Erkan Bey: “Ateşi insanlar ve taşlar olan Cehennemden sakının’ âyetini açıklar mısınız? Bu âyette taşların nazara ve-rilmesinin hikmeti nedir?”
Asırlar boyu insanlar, küfürlerini taşlardan yaptıkları heykellere ve putlara yansıtmışlardır. Yani taşlara tapmışlardır. Tapılan taşların, birer Cehennem yakıtı olarak kendisine tapan insanları yakması fıtrî bir cezadır.
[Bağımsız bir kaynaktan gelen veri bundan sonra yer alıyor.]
-- ==== Sys2Proof/Machine/Core.lean ====
section
/-! DEFINITION. The machine as the host takes it. -/

def Sys2Proof.core : Host.Core :=
  { State := Sys2Proof.Machine.State, Fault := Sys2Proof.Machine.Fault, Refusal := Sys2Proof.Machine.Refusal,
    step := Sys2Proof.Machine.step, reset := Sys2Proof.Machine.State.reset }
end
Yüce Allah, elem verici azap Sahibidir. Tevbe kapısını açık tutan ve tövbekâr kullarını bağışlayan Cenâb-ı Hak; günah, seyyiât, zulüm, şirk ve küfür cinayetlerini işledikleri halde tevbe etmek sûretiyle azabından rahmetine sığınmayan insanları Cehenneme atar, acı ve dehşet verici azabıyla cezalandırır.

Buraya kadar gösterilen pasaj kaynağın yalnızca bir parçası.